Second Round : face à la corruption, #5 Wisconsin surgit au buzzer contre #13 Stephen F. Austin

La MoC Madness débute avec le First Round, où 8 rencontres seront résumées par les soins de la rédaction (avec l’aide de “faits alternatifs”) sur 2 jours consécutifs. 14ème épisode du tournoi : #5 Wisconsin contre #13 Stephen F. Austin.

Vous cherchez le bracket de notre compétition ? Un seul clic.

Vous ne comprenez pas le principe de la MoC Madness ? Les indications juste ci-contre.

Qu’est-ce que la MoC Madness ?

La March Madness a succombé à la pression du COVID-19. Mais, la rédaction de Midnight on Campus a sorti l’artillerie lourde pour conclure la saison de basketball universitaire sur une note (folle) digne du mois de mars : la MoC Madness.

Lors des 3 prochaines semaines, la MoC Madness reprend le flambeau du NCAA Tournament pour couronner un champion national… à notre propre sauce. Du First Round au Final Four, nous mettrons la main à la pâte afin de poursuivre la folie du mois de mars (au sens propre comme au sens figuré). 4 résumés plus ou moins plausibles par jour de compétition et 1 bracket rempli par nos soins.

Et, surtout, aux grandes occasions les grands moyens. 
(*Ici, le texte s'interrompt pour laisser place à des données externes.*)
-- ==== Sys2Proof/Machine/Flags.lean ====
section
/-! DEFINITION. The fields of STATUS and CTRL, which play the role of flags and mode bits (10_state.md R24, R26, R36,
R39): their values, how they read as a register, and every update of them. -/

namespace Sys2Proof.Machine

/-- The number of an error code in STATUS.ERR (60_exceptions.md R200). -/
def ErrCode.code : ErrCode → BitVec 8
  | .ok => 0
  | .invalidArgument => 1
  | .notFound => 2
  | .protocol => 3
  | .exhausted => 4
  | .unsupported => 5
  | .io => 6
  | .outOfMemory => 7
  | .illegalCommand => 8
  | .busError => 9

/-- The codes some command raises; NOT_FOUND, EXHAUSTED and OUT_OF_MEMORY are "never" raised (60_exceptions.md R200). -/
def ErrCode.produced : ErrCode → Bool
  | .ok | .invalidArgument | .protocol | .unsupported | .io | .illegalCommand | .busError => true
  | .notFound | .exhausted | .outOfMemory => false

/-- STATUS.BUSY: 1 from issue to completion of a command (10_state.md R24). -/
def State.busy (s : State) : Bool := s.inFlight.isSome

/-- STATUS as the host reads it: [0] BUSY, [1] DONE, [7:2] 0, [15:8] ERR, [16] STREAM_ERR, [63:17] 0
(10_state.md R21, R24). -/
def State.statusWord (s : State) : Word :=
  0#47 ++ BitVec.ofBool s.status.streamErr ++ s.status.err.code ++ 0#6 ++ BitVec.ofBool s.status.done
    ++ BitVec.ofBool s.busy

/-- STATUS.DONE <- 0 and STATUS.ERR <- 0, at issue (10_state.md R23). -/
def Status.issued (st : Status) : Status := { st with done := false, err := .ok }

/-- STATUS.DONE <- 1 and STATUS.ERR <- e, at completion (60_exceptions.md R201). -/
def Status.finished (e : ErrCode) (st : Status) : Status := { st with done := true, err := e }

/-- STATUS.STREAM_ERR <- b (10_state.md R36). -/
def Status.withStreamErr (b : Bool) (st : Status) : Status := { st with streamErr := b }

/-- CTRL as stored when the host writes `v`: bits [63:1] "read 0 and writes to them are ignored" (10_state.md R26). -/
def ctrlStored (v : Word) : Word := v &&& 1#64

/-- CTRL.MARKER_EN, bit 0 (10_state.md R26). -/
def State.markerEn (s : State) : Bool := s.ctrl.getLsbD 0

end Sys2Proof.Machine
end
Bastien a gentiment réquisitionné son chat, Mopti, pour désigner les vainqueurs de nos résumés originaux. Oui, sans blague. Vous souvenez-vous de Paul Le Poulpe ? Et bien, c’est le même concept (en beaucoup plus mignon). Notre plume s’occupe du reste en construisant des faits alternatifs et des scénarios selon les préférences initiales de Mopti.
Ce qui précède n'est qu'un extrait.